Collected data entries
*** Block opens ***

theorem needReg16_ne_unassigned (n : BitVec 4) {r : Reg16 → Except DecodeError Instr}
    (h : ∀ x, r x ≠ .error .unassignedOp) : needReg16 n r ≠ .error .unassignedOp := by
  unfold needReg16
  split
  · exact h _
  · nofun

/-- A format refuses a word for its zero bits or a register number, never for its operation code (30_encoding.md R169). -/
theorem ByFormat.ne_unassigned {w : UopWord} {r : Except DecodeError Instr} (hr : ByFormat w r) :
    r ≠ .error .unassignedOp := by
  cases hr with
  | z | n2 | a16 | ca16 => exact needZero_ne_unassigned _ (ok_ne_unassigned _)
  | d8i | d8a | s8a | d8 | s8b => exact needZero_ne_unassigned _ (needReg8_ne_unassigned _ fun _ => ok_ne_unassigned _)
  | d16i | s16a | s16 | d16 => exact needZero_ne_unassigned _ (needReg16_ne_unassigned _ fun _ => ok_ne_unassigned _)
  | d8s8 =>
    exact needZero_ne_unassigned _ (needReg8_ne_unassigned _ fun _ => needReg8_ne_unassigned _ fun _ => ok_ne_unassigned _)
  | d16s16 =>
    exact needZero_ne_unassigned _
      (needReg16_ne_unassigned _ fun _ => needReg16_ne_unassigned _ fun _ => ok_ne_unassigned _)
  | d8s16 =>
    exact needZero_ne_unassigned _ (needReg8_ne_unassigned _ fun _ => needReg16_ne_unassigned _ fun _ => ok_ne_unassigned _)
  | d16s8 =>
    exact needZero_ne_unassigned _ (needReg16_ne_unassigned _ fun _ => needReg8_ne_unassigned _ fun _ => ok_ne_unassigned _)
  | d16s16n => exact needReg16_ne_unassigned _ fun _ => needReg16_ne_unassigned _ fun _ => ok_ne_unassigned _

theorem decodeFormat_unassigned_iff (w : UopWord) :
    decodeFormat w = .error .unassignedOp ↔ UnassignedOp (fieldOp w).toNat := by
  rcases decodeFormat_cases w with ⟨hop, he⟩ | ⟨hop, hr⟩
  · exact iff_of_true he hop
  · exact iff_of_false hr.ne_unassigned hop

theorem checkOperands_ne_unassigned (i : Instr) : checkOperands i ≠ .error .unassignedOp := by
  unfold checkOperands
  split
  · nofun
  · split <;> nofun

theorem decodeWord_unassigned_iff (w : UopWord) :
    decodeWord w = .error .unassignedOp ↔ decodeFormat w = .error .unassignedOp := by
  unfold decodeWord
  cases decodeFormat w with
  | ok i => exact iff_of_false (checkOperands_ne_unassigned i) (ok_ne_unassigned i)
  | error e => exact Iff.rfl

theorem fieldOp_toNat (w : UopWord) : (fieldOp w).toNat = w.toNat / 0x1000000 := by
  rw [fieldOp, BitVec.extractLsb'_toNat, Nat.shiftRight_eq_div_pow]
  omega

theorem checkOperands_of_not_wf {i : Instr} (h : i.wf = false) (h3 : i ≠ .im 3) :
    checkOperands i = .error .forbiddenDestination := by
  unfold checkOperands
  rw [h, if_neg Bool.false_ne_true]
  split
  · next n =>
    have hn : n = 3 := by simpa [Instr.wf, legalMode] using h
    exact absurd (congrArg Instr.im hn) h3
  · rfl

/-- Settles O4: only the operation map names an unassigned code, and the word of a term fails at its mode or destination. -/
theorem illegalWordsAreRefused : Obligations.IllegalWordsAreRefused := by
  refine ⟨fun w => ?_, decodeWord_encode (.im 3), fun i hw h3 => ?_⟩
  · rw [decodeWord_unassigned_iff, decodeFormat_unassigned_iff, fieldOp_toNat]
    rfl
  · rw [decodeWord_encode, checkOperands_of_not_wf hw h3]

/-! ### The blocks of the reference decoder -/

theorem Instr.haltsCpu_iff {i : Instr} : i.haltsCpu = true ↔ i = .halt ∨ i = .haltp := by
  cases i <;> simp [Instr.haltsCpu]

theorem Instr.haltsPeripherals_iff {i : Instr} : i.haltsPeripherals = true ↔ i = .haltp := by
  cases i <;> simp [Instr.haltsPeripherals]

end Sys2Proof

namespace Sys2Proof.Machine

/-- The halt bits of RD0's block are those of its last micro-operation (30_encoding.md R174). -/
theorem blockOf_haltsCpu_iff (p : Word) (body : List Instr) : (blockOf p body).haltsCpu = true ↔
    body.getLast? = some .halt ∨ body.getLast? = some .haltp := by
  cases h : body.getLast? <;> simp [blockOf, h, Instr.haltsCpu_iff]

theorem blockOf_haltsPeripherals_iff (p : Word) (body : List Instr) : (blockOf p body).haltsPeripherals = true ↔
    body.getLast? = some .haltp := by
  cases h : body.getLast? <;> simp [blockOf, h, Instr.haltsPeripherals_iff]

/-- Settles O37: RD0's block is `blockOf` of a well-formed body, and readable bytes decide every micro-operation of it. -/
theorem referenceDecoderFormsBlocks : Obligations.ReferenceDecoderFormsBlocks := by
  intro s t p b h
  rcases s.decodeBlock_effect p with ⟨body, l, d, hblock, hfrom, hne, hlimit, hwf, hend⟩ | ⟨e, l, d, -, hraised⟩
  · rw [hblock] at h
    cases h
    exact ⟨rfl, rfl, rfl, rfl, List.length_pos_iff.2 hne, hlimit, fun k i => wfBody_get hwf, hend,
      blockOf_haltsCpu_iff p body, blockOf_haltsPeripherals_iff p body, State.decodeFrom_bytes _ p s _ body hfrom⟩
  · rw [hraised] at h
    cases h

end Sys2Proof.Machine

/-! SUPPORT. The 8-bit arithmetic and logic micro-operations (40_alu8.md), and that the overflow of an addition or a subtraction
of any width is signed overflow (40_alu8.md R199, 42_alu16.md R270). -/

namespace Sys2Proof.Machine

/-! ### Sums and differences of any width -/

section Widths

variable {w : Nat} (a b : BitVec w) (c : Nat)

theorem ofNat_sum : BitVec.ofNat w (a.toNat + b.toNat + c) = a + b + BitVec.ofNat w c := by
  simp [BitVec.ofNat_add]

theorem ofInt_difference :
    BitVec.ofInt w ((a.toNat : Int) - b.toNat - c) = a - b - BitVec.ofNat w c := by
  simp [sub_eq_add_neg, BitVec.ofInt_add, BitVec.ofInt_neg]

theorem ofNat_sum_eq_signed :
    BitVec.ofNat w (a.toNat + b.toNat + c) = BitVec.ofInt w (a.toInt + b.toInt + c) := by
  rw [ofNat_sum, BitVec.ofInt_add, BitVec.ofInt_add, BitVec.ofInt_toInt, BitVec.ofInt_toInt, BitVec.ofInt_natCast]

theorem ofInt_difference_eq_signed :
    BitVec.ofInt w ((a.toNat : Int) - b.toNat - c) = BitVec.ofInt w (a.toInt - b.toInt - c) := by
  rw [ofInt_difference]
  simp [sub_eq_add_neg, BitVec.ofInt_add, BitVec.ofInt_neg]

theorem difference_of_sum :
    BitVec.ofInt w (((BitVec.ofNat w (a.toNat + b.toNat + c)).toNat : Int) - b.toNat - c) = a := by
  rw [ofInt_difference, ofNat_sum, sub_sub, add_assoc, BitVec.add_sub_cancel]

variable {a b c}

/-- A number that fits `w` signed bits is what its word reads as; one below or above, by no more than half the range, is
read with the whole range added or taken off. -/
theorem toInt_ofInt_cases (hw : 0 < w) {e : Int} (hlo : -2 * 2 ^ (w - 1) ≤ e) (hhi : e ≤ 2 * 2 ^ (w - 1)) :
    let p : Int := 2 ^ (w - 1)
    let r := (BitVec.ofInt w e).toInt
    (e < -p ∧ r = e + 2 * p) ∨ (-p ≤ e ∧ e < p ∧ r = e) ∨ (p ≤ e ∧ r = e - 2 * p) := by
  have hp : ((2 ^ w : Nat) : Int) = 2 * 2 ^ (w - 1) := by
    push_cast
    exact (mul_pow_sub_one hw.ne' 2).symm
  have hpos : (0 : Int) < 2 ^ (w - 1) := by positivity
  have hfit : ∀ x : Int, -2 ^ (w - 1) ≤ x → x < 2 ^ (w - 1) → x.bmod (2 ^ w) = x := fun x h h' =>
    Int.bmod_eq_of_le_mul_two (by omega) (by omega)
  simp only [BitVec.toInt_ofInt]
  rcases lt_or_ge e (-2 ^ (w - 1)) with h | h
  · refine .inl ⟨h, ?_⟩
    rw [← Int.add_bmod_right, hp, hfit _ (by omega) (by omega)]
  · rcases lt_or_ge e (2 ^ (w - 1)) with h' | h'
    · exact .inr (.inl ⟨h, h', hfit e h h'⟩)
    · refine .inr (.inr ⟨h', ?_⟩)
      rw [← Int.sub_bmod_right, hp, hfit _ (by omega) (by omega)]

/-- The overflow rule of an addition is signed overflow (40_alu8.md R199, 42_alu16.md R270). -/
theorem sum_overflow_iff (hw : 0 < w) (hc : c ≤ 1) {r : BitVec w} (hr : r = BitVec.ofNat w (a.toNat + b.toNat + c)) :
    (a.getLsbD (w - 1) = b.getLsbD (w - 1) ∧ r.getLsbD (w - 1) ≠ a.getLsbD (w - 1)) ↔
      r.toInt ≠ a.toInt + b.toInt + c := by
  have ha := a.le_toInt
  have ha' := a.toInt_lt
  have hb := b.le_toInt
  have hb' := b.toInt_lt
  have hcases := toInt_ofInt_cases hw (e := a.toInt + b.toInt + c) (by omega) (by omega)
  rw [← ofNat_sum_eq_signed, ← hr] at hcases
  simp only [← BitVec.msb_eq_getLsbD_last, BitVec.msb_eq_toInt, ne_eq, decide_eq_decide]
  omega

/-- The overflow rule of a subtraction is signed overflow (40_alu8.md R199, 42_alu16.md R270). -/
theorem difference_overflow_iff (hw : 0 < w) (hc : c ≤ 1) {r : BitVec w}
    (hr : r = BitVec.ofInt w ((a.toNat : Int) - b.toNat - c)) :
    (a.getLsbD (w - 1) ≠ b.getLsbD (w - 1) ∧ r.getLsbD (w - 1) ≠ a.getLsbD (w - 1)) ↔
      r.toInt ≠ a.toInt - b.toInt - c := by
  have ha := a.le_toInt
  have ha' := a.toInt_lt
  have hb := b.le_toInt
  have hb' := b.toInt_lt
  have hcases := toInt_ofInt_cases hw (e := a.toInt - b.toInt - c) (by omega) (by omega)
  rw [← ofInt_difference_eq_signed, ← hr] at hcases
  simp only [← BitVec.msb_eq_getLsbD_last, BitVec.msb_eq_toInt, ne_eq, decide_eq_decide]
  omega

*** Block closes ***

[Exercise description]
Note down each line above where the word "hfit" occurs.

[Answer area]
  have hfit : ∀ x : Int, -2 ^ (w - 1) ≤ x → x < 2 ^ (w - 1) → x.bmod (2 ^ w) = x := fun x h h' =>
    rw [← Int.add_bmod_right, hp, hfit _ (by omega) (by omega)]
    · exact .inr (.inl ⟨h, h', hfit e h h'⟩)
      rw [← Int.sub_bmod_right, hp, hfit _ (by omega) (by omega)]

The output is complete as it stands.